Soto’s a stickler for detail. Her cooking is full of home-kitchen deliciousness based on recipes she’s been honing for years. Before opening her place, seemingly L.A.’s sole Dominican eatery, she used to make Sunday dinners for a Dominican baseball club, according to her daughter Liez Soto-Staley, who manages the restaurant. Now, her food is a potent lure for local Dominicans with a nostalgia for a taste of their Caribbean home — or maybe for El Alto, Manhattan’s Dominican enclave on the Upper West Side that’s the throbbing heart of the East Coast’s Dominican communities.

While many people write off Dominican cuisine as “just like Cuban,” regulars here know better. For the families that crowd into the leatherette booths of this redecorated former Taco Bell, Soto’s specific Dominican-style seasoning is just one element that sets the cooking apart.

Sancocho, often deemed the country’s national soul food, has a near equivalent in the Cuban soupy stew ajiaco. But the Dominican version adds great quantities of cilantro to the garlic-oregano seasoning blend. The baroque concoction, loaded with long-simmered beef chunks, pork chunks, green plantains and a market basket’s worth of starchy tubers, thickens as the simmering vegetables turn the pale green broth into a light, smooth purée. Along the way, the liquid absorbs the meaty flavors. It’s a dish that has people nearly licking the bottom of their bowls.

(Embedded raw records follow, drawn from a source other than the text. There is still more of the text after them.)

@[simp] theorem inpEv_fresh (m : Mod) (src inst code : Nat) (value : Bool) : (m.inpEv src inst code value).fresh = m.fresh := raiseT_fresh ..
@[simp] theorem inpEv_pwr (m : Mod) (src inst code : Nat) (value : Bool) : (m.inpEv src inst code value).pwr = m.pwr := raiseT_pwr ..
@[simp] theorem inpEv_time (m : Mod) (src inst code : Nat) (value : Bool) : (m.inpEv src inst code value).time = m.time := raiseT_time ..
@[simp] theorem inpEv_lanes (m : Mod) (src inst code : Nat) (value : Bool) : (m.inpEv src inst code value).lanes = m.lanes := raiseT_lanes ..
@[simp] theorem inpEv_stats (m : Mod) (src inst code : Nat) (value : Bool) : (m.inpEv src inst code value).stats = m.stats := raiseT_stats ..
@[simp] theorem inpEv_port (m : Mod) (src inst code : Nat) (value : Bool) : (m.inpEv src inst code value).port = m.port := raiseT_port ..
@[simp] theorem inpEv_cfg (m : Mod) (src inst code : Nat) (value : Bool) : (m.inpEv src inst code value).cfg = m.cfg := raiseT_cfg ..
@[simp] theorem inpEv_sched (m : Mod) (src inst code : Nat) (value : Bool) : (m.inpEv src inst code value).sched = m.sched := raiseT_sched ..
@[simp] theorem inpEv_coeff (m : Mod) (src inst code : Nat) (value : Bool) : (m.inpEv src inst code value).coeff = m.coeff := raiseT_coeff ..
@[simp] theorem inpEv_loop (m : Mod) (src inst code : Nat) (value : Bool) : (m.inpEv src inst code value).loop = m.loop := raiseT_loop ..
@[simp] theorem inpEv_drv (m : Mod) (src inst code : Nat) (value : Bool) : (m.inpEv src inst code value).drv = m.drv := raiseT_drv ..
@[simp] theorem inpEv_inp (m : Mod) (src inst code : Nat) (value : Bool) : (m.inpEv src inst code value).inp = m.inp := raiseT_inp ..
@[simp] theorem inpEv_safe (m : Mod) (src inst code : Nat) (value : Bool) : (m.inpEv src inst code value).safe = m.safe := raiseT_safe ..
@[simp] theorem inpEv_gnss (m : Mod) (src inst code : Nat) (value : Bool) : (m.inpEv src inst code value).gnss = m.gnss := raiseT_gnss ..
@[simp] theorem inpEv_fuse (m : Mod) (src inst code : Nat) (value : Bool) : (m.inpEv src inst code value).fuse = m.fuse := raiseT_fuse ..
@[simp] theorem inpEv_clnk (m : Mod) (src inst code : Nat) (value : Bool) : (m.inpEv src inst code value).clnk = m.clnk := raiseT_clnk ..
@[simp] theorem inpEv_pipes (m : Mod) (src inst code : Nat) (value : Bool) : (m.inpEv src inst code value).pipes = m.pipes := raiseT_pipes ..
@[simp] theorem inpEv_vis (m : Mod) (src inst code : Nat) (value : Bool) : (m.inpEv src inst code value).vis = m.vis := raiseT_vis ..
@[simp] theorem inpEv_can (m : Mod) (src inst code : Nat) (value : Bool) : (m.inpEv src inst code value).can = m.can := raiseT_can ..
@[simp] theorem inpEv_eth (m : Mod) (src inst code : Nat) (value : Bool) : (m.inpEv src inst code value).eth = m.eth := raiseT_eth ..
@[simp] theorem inpEv_seg (m : Mod) (src inst code : Nat) (value : Bool) : (m.inpEv src inst code value).seg = m.seg := raiseT_seg ..
@[simp] theorem inpEv_log (m : Mod) (src inst code : Nat) (value : Bool) : (m.inpEv src inst code value).log = m.log := raiseT_log ..
@[simp] theorem inpEv_nvs (m : Mod) (src inst code : Nat) (value : Bool) : (m.inpEv src inst code value).nvs = m.nvs := raiseT_nvs ..
@[simp] theorem inpEv_upd (m : Mod) (src inst code : Nat) (value : Bool) : (m.inpEv src inst code value).upd = m.upd := raiseT_upd ..
@[simp] theorem inpEv_pubs (m : Mod) (src inst code : Nat) (value : Bool) : (m.inpEv src inst code value).pubs = m.pubs := raiseT_pubs ..
@[simp] theorem inpEv_poison (m : Mod) (src inst code : Nat) (value : Bool) : (m.inpEv src inst code value).poison = m.poison := raiseT_poison ..
@[simp] theorem inpEv_bus (m : Mod) (src inst code : Nat) (value : Bool) : (m.inpEv src inst code value).bus = m.bus := raiseT_bus ..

Yes, you can get familiar Caribbean-style fried plantains and pastelitos, crisp-shelled empanadas stuffed to bursting with savory minced beef. But there’s not a black bean in the house. Instead, Soto serves up fork-tender saucy meats, garlicky shrimp or snapper filets smothered in sautéed onion and sweet pepper brightened with a splash of vinegar. Chuletas, savory grilled pork chops, come accompanied — as do most plates — with habichuelas, richly stewed red beans alongside white rice. As an alternative you can get moro — rice tossed with your choice of pigeon peas called gandules or with habichuelas.

The menu changes each day, and for newbies, the best time to come may be weekends. For one thing, the restaurant serves breakfast only on Saturday and Sunday mornings. And Saturday is usually the only day for sancocho and tender braised oxtail. Fridays through Sundays, there’s roast pork leg.

And Sunday is the only day the restaurant serves chivo guisado, a tomatoey stew, fragrant with imported Dominican oregano and cubes of mild, lean goat meat that’s almost marshmallow tender. The mondongo, another stew that’s a sentimental favorite, is crowded with evenly cut honeycomb tripe squares, adding an aggressively offal flavor to its rich garlicky sauce.

One caveat: A side order of fried ripe or green plantains to garnish the dishes adds $2.95 to the bill. The order is plenty for three or four; solo diners will probably have leftovers unless they can negotiate a smaller serving.

On weekdays, the menu offers fewer choices. Still, homey dishes such as pechuga de pollo guisada, another savory stew of chicken breast chunks served with your choice of any bean and rice combination, makes the kind of satisfying $8.99 dinner that might persuade you to forgo cooking at home.

In Southern California, the Dominican Republic is probably best known for its slew of famous baseball players or its merengue dance hits. Dominicans are so scattered that the community’s presence and its food has been invisible. Mamá Fina may finally put this easy-to-love cuisine on L.A.’s gustatory map.

Mamá Fina

Location: 17625 Bellflower Blvd., Bellflower. (562) 867-8128.

Price: Plates, $8.95 to $12.95; appetizers and sides, $1.50 to $3; desserts, $3.

Details: Open 11 a.m. to 9 p.m. Tuesdays through Fridays; 10 a.m. to 9 p.m. Saturdays and Sundays. Closed Mondays. MasterCard and Visa. Beer and wine. Lot parking.